▶ What is needed: A word-for-word restatement of the data is what is needed.

━━━━━ Records provided ━━━━━

/-- The terms of the element at byte `o`: port, index and value, of every contribution. -/
def RedSlot.terms (r : RedSlot) (f : Fmt) (o : Nat) : List (Nat × Nat × Val) :=
  r.contribs.filterMap (fun c =>
    (c.parts.find? (fun a => decide (a.offset ≤ o ∧ o < a.offset + a.bytes.length))).map (fun a =>
      (a.port, c.index, f.val (ofBytes ((a.bytes.drop (o - a.offset)).take f.bytes)))))

/-- Insert a term in ascending (port, index) order. -/
def insertTerm (t : Nat × Nat × Val) : List (Nat × Nat × Val) → List (Nat × Nat × Val)
  | [] => [t]
  | u :: us => if t.1 < u.1 ∨ (t.1 = u.1 ∧ t.2.1 < u.2.1) then t :: u :: us else u :: insertTerm t us

/-- The sum of terms in order, each addition rounded to FP32 (R38 step 2). -/
def sumTerms : List (Nat × Nat × Val) → Val × NumFlags
  | [] => (.zero false, 0)
  | t :: ts => ts.foldl (fun (p : Val × NumFlags) (u : Nat × Nat × Val) =>
      let r := finish .f32 .rne false 0 (vadd p.1 u.2.2)
      (Fmt.f32.val r.1, p.2 ||| r.2)) (t.2.2, 0)

/-- The result bytes and flags of a slot (R38 steps 1 to 3). -/
def RedSlot.result (r : RedSlot) (f : Fmt) (lo len : Nat) : List Byte × NumFlags :=
  (upto (len / f.bytes)).foldl (fun (p : List Byte × NumFlags) i =>
    let v := sumTerms ((r.terms f (lo + i * f.bytes)).foldl (fun l t => insertTerm t l) [])
    let o := finish f .rne false 0 v
    (p.1 ++ toBytes f.bytes o.1, p.2 ||| o.2)) ([], 0)

/-- COUNT of the SIGNAL held for a contribution. -/
def State.countOf (s : State) (c : Contribution) : Option Nat :=
  (s.incomingOf c.peer c.xfer).bind (fun i => i.signal.map (fun p => p.pkt.count.toNat))

/-- Offsets of a contribution that have landed. -/
def State.landedOf (s : State) (c : Contribution) : Nat := ((s.incomingOf c.peer c.xfer).map (fun i => i.landed.length)).getD 0

/-- Whether the packets themselves say that a contribution has fully landed: its SIGNAL's COUNT, or the end of a transfer
of this package (log 30). -/
def State.closed (s : State) (c : Contribution) : Bool :=
  (match s.countOf c with
   | some n => decide (n ≤ s.landedOf c)
   | none => false)
  || decide (c.peer = s.fabric.peer) && (match s.transfer c.xfer with
      | some t => t.done && decide (t.peer = s.fabric.peer)
          && t.packets.all (fun q => decide (q.pkt.type = 2) || c.parts.any (fun a => decide (a.offset = q.pkt.offset.toNat)))
      | none => false)

/-- Whether packets of a contribution are known to be still to come: its SIGNAL's COUNT says so, or its transfer is of this
package and has more to send. -/
def State.unfinished (s : State) (c : Contribution) : Bool :=
  ((s.countOf c).isSome || decide (c.peer = s.fabric.peer)) && !s.closed c

/-- Every contributor of a slot is present, and of none are packets known to be still to come. -/
def State.slotReady (s : State) (r : RedSlot) : Bool :=
  !r.dead && r.fid.isNone && decide (r.n ≤ r.contribs.length) && r.contribs.all (fun c => !s.unfinished c)

/-- Whether contributions of a slot disagree for certain: one that has fully landed has a gap, or another has bytes outside
its own or has fully landed with other bytes. -/
def State.slotDisagrees (s : State) (r : RedSlot) : Bool :=
  r.contribs.any (fun c => s.closed c && (!c.span.2.2 || r.contribs.any (fun d =>
    decide (d.span.1 < c.span.1 ∨ c.span.1 + c.span.2.1 < d.span.1 + d.span.2.1) || (s.closed d && decide (d.span ≠ c.span)))))

/-- The pages that the sum of a slot is written to. -/
def State.slotPages (s : State) (fn : Nat) (r : RedSlot) (lo len : Nat) : Chk (List (Trans × Nat × Nat)) :=
  s.pagesFor fn r.entry.ctx 300 (r.entry.base + lo) len

/-- Whether a slot completes by itself: all its contributions have fully landed or disagree for certain, and its pages do
not make it wait (R38). -/
def State.slotDue (s : State) (fn : Nat) (r : RedSlot) : Bool :=
  s.slotReady r && (if r.full then r.contribs.all s.closed && (match r.contribs with
      | c :: _ => (match s.slotPages fn r c.span.1 c.span.2.1 with
        | .ok _ | .error (.walk _ _ _) | .error (.integrity _) => true
        | .error _ => false)
      | [] => false)
    else s.slotDisagrees r)

/-- The sum of a slot is written, the slot freed, the contributors' offsets summed, and every packet answered. -/
def State.finishSlot (s : State) (fn : Nat) (r : RedSlot) (f : Fmt) (lo len : Nat) (pages : List (Trans × Nat × Nat)) : State :=
  let x := r.result f lo len
  let s := ((s.writePages fn pages x.1).orCtxFlags r.entry.ctx x.2).freeSlot fn r.region r.slot
  let s := r.contribs.foldl (fun (s : State) c => s.onIncoming c.peer c.xfer fn (fun i =>
    { i with summed := i.summed ++ c.parts.map Part.offset })) s
  s.answerSlot fn r 0

/-- REDUCTION_SLOT_COMPLETE (R38): the sum in port order is written, the slot freed, the contributors' signals become
due; contributions that disagree in offset or length are all rejected. A page that does not translate is a fault on which
the slot waits (R34), and an integrity failure rejects every contribution (R106). -/
def execReductionSlotComplete (fn _die region slot : Nat) (s : State) : Out :=
  .next (match s.redSlot fn region slot with
    | none => s
    | some r =>
      if !s.slotReady r then s
      else if !r.full then
        (s.answerSlot fn r 5).putSlot fn { r with dead := true, contribs := r.contribs.map (fun c => { c with parts := [] }) }
      else match reduceFmt r.fmt, r.contribs with
        | some f, c :: _ =>
          match s.slotPages fn r c.span.1 c.span.2.1 with
          | .ok pages => s.finishSlot fn r f c.span.1 c.span.2.1 pages
          | .error (.walk va acc w) =>
            let x := s.fault (.slot fn region slot) none r.die fn r.entry.ctx va acc w
            x.1.putSlot fn { r with fid := some x.2 }
          | .error (.integrity dpa) => ((s.integrityFail fn dpa none).answerSlot fn r 3).freeSlot fn region slot
          | .error _ => s
        | _, _ => s)

/-- Reject with PURGED every contribution held for function `f`, in slots that `p` selects (R38, R41). -/
def State.purgeSlots (s : State) (f : Nat) (p : RedSlot → Bool) : State :=
  ((s.fn f).redSlots.filter p).foldl (fun (s : State) r => (s.answerSlot f r 7).freeSlot f r.region r.slot) s

/-! ## Answers arriving (R36) -/

/-- FABRIC_ACK (R36). -/
def execFabricAck (port vftag : Nat) (pkt : Packet) (s : State) : Out :=
  let (s, p) := s.takeRx port vftag pkt
  .next ((s.takeAnswer pkt 0).returnCredit p)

━━━━━

▶ Result below:
/-- The terms of the element at byte `o`: port, index and value, of every contribution. -/
def RedSlot.terms (r : RedSlot) (f : Fmt) (o : Nat) : List (Nat × Nat × Val) :=
  r.contribs.filterMap (fun c =>
    (c.parts.find? (fun a => decide (a.offset ≤ o ∧ o < a.offset + a.bytes.length))).map (fun a =>
      (a.port, c.index, f.val (ofBytes ((a.bytes.drop (o - a.offset)).take f.bytes)))))

/-- Insert a term in ascending (port, index) order. -/
def insertTerm (t : Nat × Nat × Val) : List (Nat × Nat × Val) → List (Nat × Nat × Val)
  | [] => [t]
  | u :: us => if t.1 < u.1 ∨ (t.1 = u.1 ∧ t.2.1 < u.2.1) then t :: u :: us else u :: insertTerm t us

/-- The sum of terms in order, each addition rounded to FP32 (R38 step 2). -/
def sumTerms : List (Nat × Nat × Val) → Val × NumFlags
  | [] => (.zero false, 0)
  | t :: ts => ts.foldl (fun (p : Val × NumFlags) (u : Nat × Nat × Val) =>
      let r := finish .f32 .rne false 0 (vadd p.1 u.2.2)
      (Fmt.f32.val r.1, p.2 ||| r.2)) (t.2.2, 0)

/-- The result bytes and flags of a slot (R38 steps 1 to 3). -/
def RedSlot.result (r : RedSlot) (f : Fmt) (lo len : Nat) : List Byte × NumFlags :=
  (upto (len / f.bytes)).foldl (fun (p : List Byte × NumFlags) i =>
    let v := sumTerms ((r.terms f (lo + i * f.bytes)).foldl (fun l t => insertTerm t l) [])
    let o := finish f .rne false 0 v
    (p.1 ++ toBytes f.bytes o.1, p.2 ||| o.2)) ([], 0)

/-- COUNT of the SIGNAL held for a contribution. -/
def State.countOf (s : State) (c : Contribution) : Option Nat :=
  (s.incomingOf c.peer c.xfer).bind (fun i => i.signal.map (fun p => p.pkt.count.toNat))

/-- Offsets of a contribution that have landed. -/
def State.landedOf (s : State) (c : Contribution) : Nat := ((s.incomingOf c.peer c.xfer).map (fun i => i.landed.length)).getD 0

/-- Whether the packets themselves say that a contribution has fully landed: its SIGNAL's COUNT, or the end of a transfer
of this package (log 30). -/
def State.closed (s : State) (c : Contribution) : Bool :=
  (match s.countOf c with
   | some n => decide (n ≤ s.landedOf c)
   | none => false)
  || decide (c.peer = s.fabric.peer) && (match s.transfer c.xfer with
      | some t => t.done && decide (t.peer = s.fabric.peer)
          && t.packets.all (fun q => decide (q.pkt.type = 2) || c.parts.any (fun a => decide (a.offset = q.pkt.offset.toNat)))
      | none => false)

/-- Whether packets of a contribution are known to be still to come: its SIGNAL's COUNT says so, or its transfer is of this
package and has more to send. -/
def State.unfinished (s : State) (c : Contribution) : Bool :=
  ((s.countOf c).isSome || decide (c.peer = s.fabric.peer)) && !s.closed c

/-- Every contributor of a slot is present, and of none are packets known to be still to come. -/
def State.slotReady (s : State) (r : RedSlot) : Bool :=
  !r.dead && r.fid.isNone && decide (r.n ≤ r.contribs.length) && r.contribs.all (fun c => !s.unfinished c)

/-- Whether contributions of a slot disagree for certain: one that has fully landed has a gap, or another has bytes outside
its own or has fully landed with other bytes. -/
def State.slotDisagrees (s : State) (r : RedSlot) : Bool :=
  r.contribs.any (fun c => s.closed c && (!c.span.2.2 || r.contribs.any (fun d =>
    decide (d.span.1 < c.span.1 ∨ c.span.1 + c.span.2.1 < d.span.1 + d.span.2.1) || (s.closed d && decide (d.span ≠ c.span)))))

/-- The pages that the sum of a slot is written to. -/
def State.slotPages (s : State) (fn : Nat) (r : RedSlot) (lo len : Nat) : Chk (List (Trans × Nat × Nat)) :=
  s.pagesFor fn r.entry.ctx 300 (r.entry.base + lo) len

/-- Whether a slot completes by itself: all its contributions have fully landed or disagree for certain, and its pages do
not make it wait (R38). -/
def State.slotDue (s : State) (fn : Nat) (r : RedSlot) : Bool :=
  s.slotReady r && (if r.full then r.contribs.all s.closed && (match r.contribs with
      | c :: _ => (match s.slotPages fn r c.span.1 c.span.2.1 with
        | .ok _ | .error (.walk _ _ _) | .error (.integrity _) => true
        | .error _ => false)
      | [] => false)
    else s.slotDisagrees r)

/-- The sum of a slot is written, the slot freed, the contributors' offsets summed, and every packet answered. -/
def State.finishSlot (s : State) (fn : Nat) (r : RedSlot) (f : Fmt) (lo len : Nat) (pages : List (Trans × Nat × Nat)) : State :=
  let x := r.result f lo len
  let s := ((s.writePages fn pages x.1).orCtxFlags r.entry.ctx x.2).freeSlot fn r.region r.slot
  let s := r.contribs.foldl (fun (s : State) c => s.onIncoming c.peer c.xfer fn (fun i =>
    { i with summed := i.summed ++ c.parts.map Part.offset })) s
  s.answerSlot fn r 0

/-- REDUCTION_SLOT_COMPLETE (R38): the sum in port order is written, the slot freed, the contributors' signals become
due; contributions that disagree in offset or length are all rejected. A page that does not translate is a fault on which
the slot waits (R34), and an integrity failure rejects every contribution (R106). -/
def execReductionSlotComplete (fn _die region slot : Nat) (s : State) : Out :=
  .next (match s.redSlot fn region slot with
    | none => s
    | some r =>
      if !s.slotReady r then s
      else if !r.full then
        (s.answerSlot fn r 5).putSlot fn { r with dead := true, contribs := r.contribs.map (fun c => { c with parts := [] }) }
      else match reduceFmt r.fmt, r.contribs with
        | some f, c :: _ =>
          match s.slotPages fn r c.span.1 c.span.2.1 with
          | .ok pages => s.finishSlot fn r f c.span.1 c.span.2.1 pages
          | .error (.walk va acc w) =>
            let x := s.fault (.slot fn region slot) none r.die fn r.entry.ctx va acc w
            x.1.putSlot fn { r with fid := some x.2 }
          | .error (.integrity dpa) => ((s.integrityFail fn dpa none).answerSlot fn r 3).freeSlot fn region slot
          | .error _ => s
        | _, _ => s)

/-- Reject with PURGED every contribution held for function `f`, in slots that `p` selects (R38, R41). -/
def State.purgeSlots (s : State) (f : Nat) (p : RedSlot → Bool) : State :=
  ((s.fn f).redSlots.filter p).foldl (fun (s : State) r => (s.answerSlot f r 7).freeSlot f r.region r.slot) s

/-! ## Answers arriving (R36) -/

/-- FABRIC_ACK (R36). -/
def execFabricAck (port vftag : Nat) (pkt : Packet) (s : State) : Out :=
  let (s, p) := s.takeRx port vftag pkt
  .next ((s.takeAnswer pkt 0).returnCredit p)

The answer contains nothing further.